Literatura | Cartas a um Jovem Poeta

30 out 2020 20:00

Não poucas são as vezes em que me sinto no lado do jovem poeta. Na busca do abrigo de quem, com mais propriedade, me explique as leis da intelectualidade, ou da estética ou de já lá ter chegado, onde esse lá possa ser... ou não ser.

Vejo-me a braços com a utilidade de tantas questões e da desenvoltura filosófica do mundo e de como evoluímos que vejo a poesia no centro de outro mundo totalmente diferente por vezes. 
A estética por vezes alheada da ética. 

E o que é a ética como busca firme do desconhecido? Não será a partir daí a estética um apêndice ou quem sabe até, a mesma, uma inutilidade quando se busca a interioridade?

Estas cartas trocadas durante 5 anos entre o jovem aspirante a poeta Franz Xavier Kappus e Rainer Maria Rilke, seu influenciador maior na busca dum caminho, duma estética própria, são troca epistolar e também um manual de busca do si mais do que o eu. 

O encontro com a solidão para buscar a interioridade; a experimentação do ser; a invocação de um Deus, o encontro com a arte; da evolução para o ser humano feminino como sustentáculo da propriedade amor; da poesia como veículo da felicidade e da libertação.

Rilke torna-se um mentor de Kappus por correspondência, trocam entre si cartas onde ele propõe ao segundo método na busca de um aperfeiçoamento poético. 

Rilke é um poeta que experimenta na filosofia, na religião, na psique e na arte a libertação para a poesia e em si a libertação plena.
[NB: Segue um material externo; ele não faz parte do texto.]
-- ==== Sys2Proof/Machine/Threads.lean ====
section
/-! DEFINITION. The thread extension (R386 to R394), interrupts (R389), stalled cores (R398, R399, R403) and debug (R400, R401). -/
namespace Sys2Proof.Machine

/-! ### Issuing an instruction of the thread extension -/

/-- Thread h issues the thread-extension instruction of funct3 `f`, if that is what stands at its pc; nothing otherwise. `act` gets the word,
the value of rs1 and the value of rs2. -/
def Dev.ext (s : Dev) (h f : Nat) (act : Dev → Nat → Nat → Nat → Dev) : Dev :=
  let t := s.hart h
  if s.trigFires h 2 t.pc then s.exceptOpen h 3 t.pc else
  match s.fetch h 0 with
  | (.word raw 4, s1) => if extOp raw = some f then act s1 raw (t.reg (rvRs1 raw)) (t.reg (rvRs2 raw)) else s
  | _ => s

/-- WAITEV (R387): at once with pending events of the mask, else the thread waits. -/
def Dev.waitev (s : Dev) (h raw a : Nat) : Dev :=
  (s.setHart h { s.hart h with wait := .event (a % 2 ^ 32) (rvRd raw), awake := s.tick }).wakeEval h

/-- WAITEV (R387). -/
def execWaitev (h : Nat) (s : State) : Res := onMainIf s (s.issues h) (fun s => s.ext h 0 (fun t raw a _ => t.waitev h raw a))

/-- SIGEV (R388): an absent target faults; a fenced drawer's thread gets nothing; else the event is on its way. -/
def Dev.sigev (s : Dev) (h target event : Nat) : Dev :=
  if s.part.threads ≤ target then s.except h 7 target
  else if !s.inService (target / 32) then (s.bump Obj.SIGEV_DISCARDED h).retired h 4
  else ({ s with cores := { s.cores with sigs := s.cores.sigs ++ [(h, target, event % 32)] } }).retired h 4

/-- SIGEV (R388). -/
def execSigev (h : Nat) (s : State) : Res := onMainIf s (s.issues h) (fun s => s.ext h 1 (fun t _ a b => t.sigev h a b))

/-- The oldest event on its way from a thread to a target. -/
def Dev.sigFor (s : Dev) (h target : Nat) : Option (Nat × Nat × Nat) :=
  s.cores.sigs.find? (fun x => x.1 == h && x.2.1 == target)

/-- SIGEV_ARRIVE: the oldest event from h to the target becomes pending (R387, R388). -/
def Dev.sigArrive (s : Dev) (h target : Nat) : Dev :=
  match s.sigFor h target with
  | none => s
  | some x =>
    let s1 := { s with cores := { s.cores with sigs := s.cores.sigs.erase x } }
    if s1.inService (target / 32) then s1.event target x.2.2 else s1.bump Obj.SIGEV_DISCARDED h

/-- SIGEV_ARRIVE (R388). -/
def execSigevArrive (h target : Nat) (s : State) : Res := onMainIf s (s.sigFor h target).isSome (fun s => s.sigArrive h target)

/-! ### Channels (R390 to R394) -/

/-- The threads of a core that are blocked receiving on end E: they had an armed outside source in this tick (R398). -/
def Dev.armedNow (s : Dev) (E : Nat) : Dev :=
  ((List.range 8).map (· + 8 * (E / 32))).foldl (fun t h =>
    let x := t.hart h
    if x.receiving (E % 32) then t.setHart h { x with awake := t.tick } else t) s

/-- CHBIND (R390): end e of the thread's core gets a destination; not while a message is open. -/
def Dev.chbind (s : Dev) (h e dest : Nat) : Dev :=
  let E := endOf h e
  let x := s.chan E
  if x.sending.isSome then s.chanFault h E 7
  else
    let s1 := match x.dest with
      | some D => if D / 32 = E / 32 then s else s.armedNow D
      | none => s
    (s1.setChan E { x with dest := some (dest % 2 ^ 13) }).retired h 4

/-- CHBIND (R390). -/
def execChbind (h : Nat) (s : State) : Res := onMainIf s (s.issues h) (fun s => s.ext h 2 (fun t _ a b => t.chbind h a b))

/-- The edges that a channel wait of thread h may last: NCHTMO, and none for 0 (R393). -/
def Hart.limit (t : Hart) : Option Nat := if t.nchtmo = 0 then none else some t.nchtmo

/-- Thread h blocks in a channel instruction (R391 to R393). -/
def Dev.block (s : Dev) (h : Nat) (w : HWait) : Dev :=
  let t := s.hart h
  s.setHart h { t with wait := w, left := t.limit, awake := s.tick }

/-- The destination has gone or its drawer is fenced: the message is closed (*Channel faults*, reason 3). -/
def Dev.noDest (s : Dev) (h E : Nat) : Dev :=
  ((s.withdraw E).setChan E { (s.withdraw E).chan E with sending := none }).chanFault h E 3

/-- CHPUT of a word (R391, *Channel faults*): the first opens a message; the thread blocks until the word is accepted. -/
def Dev.chput (s : Dev) (h e word : Nat) : Dev :=
  let E := endOf h e
  let x := s.chan E
  match x.sending, x.dest with
  | none, none => s.chanFault h E 1
  | none, some D =>
    if s.endPresent D then ((s.setChan E { x with sending := some (D, 0) }).queueAt D E).block h (.put (e % 32) word) else s.noDest h E
  | some (D, n), _ =>
    if 16 ≤ n then s.chanFault h E 2
    else if s.endPresent D then (s.queueAt D E).block h (.put (e % 32) word)
    else s.noDest h E

/-- CHPUT (R391). -/
def execChput (h : Nat) (s : State) : Res := onMainIf s (s.issues h) (fun s => s.ext h 3 (fun t _ a b => t.chput h a b))

/-- CHEND (R391, *Channel faults*): the thread blocks until END is accepted. -/
def Dev.chend (s : Dev) (h e : Nat) : Dev :=
  let E := endOf h e
  let x := s.chan E
  match x.sending, x.dest with
  | none, none => s.chanFault h E 1
  | none, some _ => s.chanFault h E 8
  | some (D, _), _ => if s.endPresent D then (s.queueAt D E).block h (.fin (e % 32)) else s.noDest h E

/-- CHEND (R391). -/
def execChend (h : Nat) (s : State) : Res := onMainIf s (s.issues h) (fun s => s.ext h 6 (fun t _ a _ => t.chend h a))

/-- CHGET or CHTOK (R392): it blocks, and completes at once if a token is there. -/
def Dev.receive (s : Dev) (h e : Nat) (w : HWait) : Dev :=
  let E := endOf h e
  let s1 := s.block h w
  if (s1.chan E).buffer.isEmpty then s1 else s1.takeToken h E w

/-- CHGET (R392). -/
def execChget (h : Nat) (s : State) : Res :=
  onMainIf s (s.issues h) (fun s => s.ext h 4 (fun t raw a _ => t.receive h a (.get (a % 32) (rvRd raw))))

/-- CHTOK (R392). -/
def execChtok (h : Nat) (s : State) : Res :=
  onMainIf s (s.issues h) (fun s => s.ext h 5 (fun t raw a _ => t.receive h a (.tok (a % 32) (rvRd raw))))

/-- Whether a wait is a CHPUT or CHEND on local end e. -/
def HWait.sends (w : HWait) (e : Nat) : Bool :=
  match w with
  | .put e' _ => e' == e
  | .fin e' => e' == e
  | _ => false

/-- The thread blocked sending on end E, the lowest first. -/
def Dev.sender (s : Dev) (E : Nat) : Option Nat :=
  ((List.range 8).map (· + 8 * (E / 32))).find? (fun h => s.hartRuns h && (s.hart h).wait.sends (E % 32))

/-- The token of thread h that blocks on end E is accepted at D, and the instruction completes (R391). -/
def Dev.tokenTaken (s : Dev) (h E D n : Nat) : Dev :=
  match (s.hart h).wait with
  | .put _ word => (((s.setChan E { s.chan E with sending := some (D, n + 1) }).accept D E (.data word)).retired h 4)
  | .fin _ => (((s.setChan E { s.chan E with sending := none }).accept D E .fin).retired h 4)
  | _ => s

/-- CHANNEL_TOKEN_ACCEPT: end E's waiting POISON or token is accepted by its destination, if that has room and takes E's message (R391,
R394); a blocked sender whose destination has gone takes reason 3. -/
def Dev.tokenAccept (s : Dev) (E : Nat) : Dev :=
  match s.poisonDue E with
  | some D => s.accept D E .poison
  | none =>
    match s.sender E, (s.chan E).sending with
    | some h, some (D, n) => if !s.endPresent D then s.noDest h E else if s.accepts D E false then s.tokenTaken h E D n else s
    | _, _ => s

/-- CHANNEL_TOKEN_ACCEPT (R391). -/
def execChannelTokenAccept (E : Nat) (s : State) : Res := onMain s (fun s => s.tokenAccept E)

/-- The channel instruction of thread h is abandoned: nothing is sent or consumed (R393, R399, R401). -/
def Dev.abandon (s : Dev) (h : Nat) : Dev :=
  let t := s.hart h
  let drop (e : Nat) : Dev := if ((s.chan (endOf h e)).sending.map Prod.snd) == some 0 then s.withdraw (endOf h e) else s
  let s1 := match t.wait with
    | .put e _ => drop e
    | .fin e => drop e
    | _ => s
  s1.setHart h { t with wait := .run, left := none, awake := s.tick }

/-- The local end of a channel wait. -/
def HWait.chan? : HWait → Option Nat
  | .put e _ => some e
  | .fin e => some e
  | .get e _ => some e
  | .tok e _ => some e
  | _ => none

/-- Whether the wait limit of thread h is reached (R393). -/
def Dev.timedOut (s : Dev) (h : Nat) : Bool := (s.hart h).left == some 0 && (s.hart h).wait.chan?.isSome && s.hartRuns h

/-- CHANNEL_TIMEOUT: reason 4; the instruction is abandoned and its message stays open (R393). -/
def Dev.channelTimeout (s : Dev) (h : Nat) : Dev :=
  match (s.hart h).wait.chan? with
  | some e => (s.abandon h).chanFault h (endOf h e) 4
  | none => s

/-- CHANNEL_TIMEOUT (R393). -/
def execChannelTimeout (h : Nat) (s : State) : Res := onMainIf s (s.timedOut h) (fun s => s.channelTimeout h)

/-- An edge counts on channel waits, but not those of a core with a halted thread (R393, R401). -/
def Dev.countChannels (s : Dev) : Dev :=
  let halted (h : Nat) : Bool := (List.range 8).any (fun i => (s.hart (h / 8 * 8 + i)).halted)
  { s with cores := { s.cores with
      harts := s.cores.harts.map (fun e => if halted e.1 then e else (e.1, { e.2 with left := e.2.left.map (· - 1) })) } }

/-! ### Interrupts (R389) -/

/-- INTERRUPT_TAKE: thread h traps to its highest enabled pending interrupt before its next instruction. -/
def Dev.takeInt (s : Dev) (h : Nat) : Dev :=
  match s.intNext h with
  | some b => s.setHart h ((s.hart h).trap true b 0 (s.hart h).pc s.tick)
  | none => s

/-- INTERRUPT_TAKE (R389). -/
def execInterruptTake (h : Nat) (s : State) : Res :=
  onMainIf s (s.hartRuns h && (s.hart h).wait == .run && (s.intNext h).isSome) (fun s => s.takeInt h)

/-! ### Stalled cores (R398, R399, R403) -/

/-- Whether thread h is asleep with an armed outside source (R398). -/
def Dev.armed (s : Dev) (h : Nat) : Bool :=
  let t := s.hart h
  match t.wait with
  | .run => true
  | .event mask _ => (mask &&& t.nevext) != 0 || bits t.mie 19 16 != 0
  | .put e _ => (match (s.chan (endOf h e)).sending with | some (D, _) => D / 32 != h / 8 | none => false)
  | .fin e => (match (s.chan (endOf h e)).sending with | some (D, _) => D / 32 != h / 8 | none => false)
  | .get e _ => s.cores.ends.any (fun x => x.1 / 32 != h / 8 && x.2.dest == some (endOf h e))
  | .tok e _ => s.cores.ends.any (fun x => x.1 / 32 != h / 8 && x.2.dest == some (endOf h e))

/-- The stall record last written for core n (R399). -/
def Dev.stallRecord (s : Dev) (n : Nat) : Nat := ofLE (s.windowBytes (n / 4) (0x6800 + 0x10 * (n % 4)) 16)

/-- Whether core n was stalled in the tick that the present edge closed, and this edge has not reported it (R398, R399): none of its threads
was awake in that tick, and none has an armed outside source. -/
def Dev.stalled (s : Dev) (n : Nat) : Bool :=
  decide (1 ≤ s.tick) && (List.range 8).all (fun i =>
    let h := 8 * n + i
    s.hartRuns h && !s.armed h && decide ((s.hart h).awake + 1 < s.tick)) && s.stallRecord n / 2 ^ 64 != s.tick

/-- The stalled core's woken thread goes on (R399). -/
def Dev.stallWake (s : Dev) (h : Nat) : Dev :=
  let t := { s.hart h with mip := setBit (s.hart h).mip 20 }
  let s1 := s.setHart h t
  match t.wait with
  | .event _ rd => s1.writeRd h rd 0 4
  | .run => s1
  | _ => if t.mie_ && bit t.mie 20 then (s1.abandon h).setHart h (((s1.abandon h).hart h).trap true 20 0 t.pc s.tick) else s1

/-- CORE_STALL of core n (R399, R403): logged, counted, notified, and its STALL_WAKE thread woken. -/
def Dev.coreStall (s : Dev) (n : Nat) : Dev :=
  let w (i : Nat) : HWait := (s.hart (8 * n + i)).wait
  let mask (f : HWait → Bool) : Nat := (List.range 8).foldl (fun m i => if f (w i) then m + 2 ^ i else m) 0
  let k := s.obj Obj.STALL_WAKE n
  let r := s.tick % 2 ^ 64 * 2 ^ 64 + n % 65536 * 2 ^ 48 + mask (fun x => x.chan?.isSome) * 2 ^ 40
    + mask (fun x => match x with | .event _ _ => true | _ => false) * 2 ^ 32 + k * 2 ^ 24
  let s1 := ((s.log Obj.STALL_ENTRY 64 r).setWindow (n / 4) (0x6800 + 0x10 * (n % 4)) (leBytes 16 r)).bump Obj.STALLS n
  (s1.notify 0xC001 Obj.STALLS n).stallWake (8 * n + k)

/-- CORE_STALL (R399). -/
def execCoreStall (n : Nat) (s : State) : Res :=
  onMainIf s (s.edgeTodo.contains .stall && s.stalled n) (fun s => s.coreStall n)

/-- Step 1's stall checks at an edge (R24, R399). -/
def Dev.stalls (s : Dev) : Dev :=
  (List.range (4 * s.part.drawers)).foldl (fun t n => if t.stalled n then t.coreStall n else t) s

/-- The channel waits that have reached their limit end at the edge (R393). -/
def Dev.channelEdge (s : Dev) : Dev :=
  s.cores.harts.foldl (fun t e => if t.timedOut e.1 then t.channelTimeout e.1 else t) s

/-- The threads that wait in WAITEV for the tick compare (R387, R389). -/
def Dev.tickWakes (s : Dev) : Dev :=
  s.cores.harts.foldl (fun t e => if bit e.2.mie 17 && decide (e.2.ntickcmp ≤ t.tick) then t.wakeEval e.1 else t) s

/-! ### Debug (R400, R401) -/

/-- Whether the debug module operates: life-cycle states MANUFACTURE and DIAGNOSTIC (R400). -/
def Dev.debugOk (s : Dev) : Bool := s.boot.fuses.lifeCycle == 0 || s.boot.fuses.lifeCycle == 3

/-- DEBUG_HALT (R401): the thread halts with dpc at its next instruction, which is an abandoned WAITEV or channel instruction. -/
def Dev.debugHalt (s : Dev) (h : Nat) : Dev :=
  let s1 := s.abandon h
  let t := s1.hart h
  s1.setHart h { t with halted := true, dpc := t.pc, dcsr := putBits t.dcsr 8 6 3 }

/-- DEBUG_HALT (R401). -/
def execDebugHalt (h : Nat) (s : State) : Res := onMainIf s (s.debugOk && s.hartRuns h) (fun s => s.debugHalt h)

/-- Whether thread h is halted, in a drawer in service. -/
def Dev.inDebug (s : Dev) (h : Nat) : Bool := s.debugOk && s.hasPort h && (s.hart h).halted

/-- DEBUG_RESUME (R401): the thread goes on at dpc. -/
def execDebugResume (h : Nat) (s : State) : Res :=
  onMainIf s (s.inDebug h) (fun s => s.setHart h { s.hart h with halted := false, pc := (s.hart h).dpc, awake := s.tick })

/-- NCHPOISON (R401): a debug write of end number E closes the open message of that end of the halted thread's core with POISON. -/
def execNchpoison (h E : Nat) (s : State) : Res := onMainIf s (s.inDebug h && E / 32 == h / 8) (fun s => s.poisonEnd E)

end Sys2Proof.Machine
end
Há uma postura de humildade que faz chegar ao seu discípulo colocando-o perante o percurso a que cada um se deve sujeitar a fim de encontrar um método e uma razão de ser na poesia. 

Esse caminho que surge com a interioridade, de entrarmos em nós e nos (des)conhecermos, quer pela recordação da infância quer pela visão infante de tomar tudo como novo. 

Tal é a sua postura quando se “encontra” nas cidades que percorre durante esta correspondência. Um acto recorrente de auto-conhecimento por nos desconhecermos nesses locais “estrangeiros”.

Uma certa ingenuidade, que não ignorante, mas aberta ao caminho próprio que faz uma criança despreocupar-se da vida adulta, ela mesma cheia de afazeres e monotonia generalizada e que desconhece. 

É neste momento que cria também uma parte da psique um novo ser que vê o mundo de dentro para fora mas que lhe conhece as dores e as agruras por via da solidão repetida. 

Da prisão dos antecedentes duma vivência normal assente nessa “vida de adultos” e da crítica como fundamentação duma qualquer estética, de vida ou de observação da arte.

É em Deus que também se encontra essa paz dum mundo desligado da sua interioridade, numa era de descrença. 
Não uma religiosidade sustentada em preceitos milenares mas no encontro de nós mesmos na profundidade do ser na solidão. Na felicidade de ir num destino ou desconhecimento e de mitigar os medos. Ser poeta de alma numa existência expectante de nós.

O acto de amor que Rilke oferece ao seu aprendiz é maior do que a instrução de como fazer menos que o caminho que cada um encontra em si. Se é para ser. Se é para não ser. 

Mas de ali retirar conhecimento. De ali criar uma via que na poesia se demarque por si mesma e não pela crítica, ou a estética, ou os fundamentos, ou tão pouco as correntes.

Se existe poesia é porque ela brota da necessidade de escrever.

“Na mais silenciosa hora da sua noite, pergunte a si mesmo: tenho de escrever? Escave dentro de si à procura de uma resposta profunda. 

Se lhe for permitido encarar essa pergunta séria com um forte e simples tenho, então construa a sua vida segundo essa necessidade; a sua vida, até ao âmago da hora mais indiferente e limitada, terá de se tornar um sinal e um testemunho para esse ímpeto.”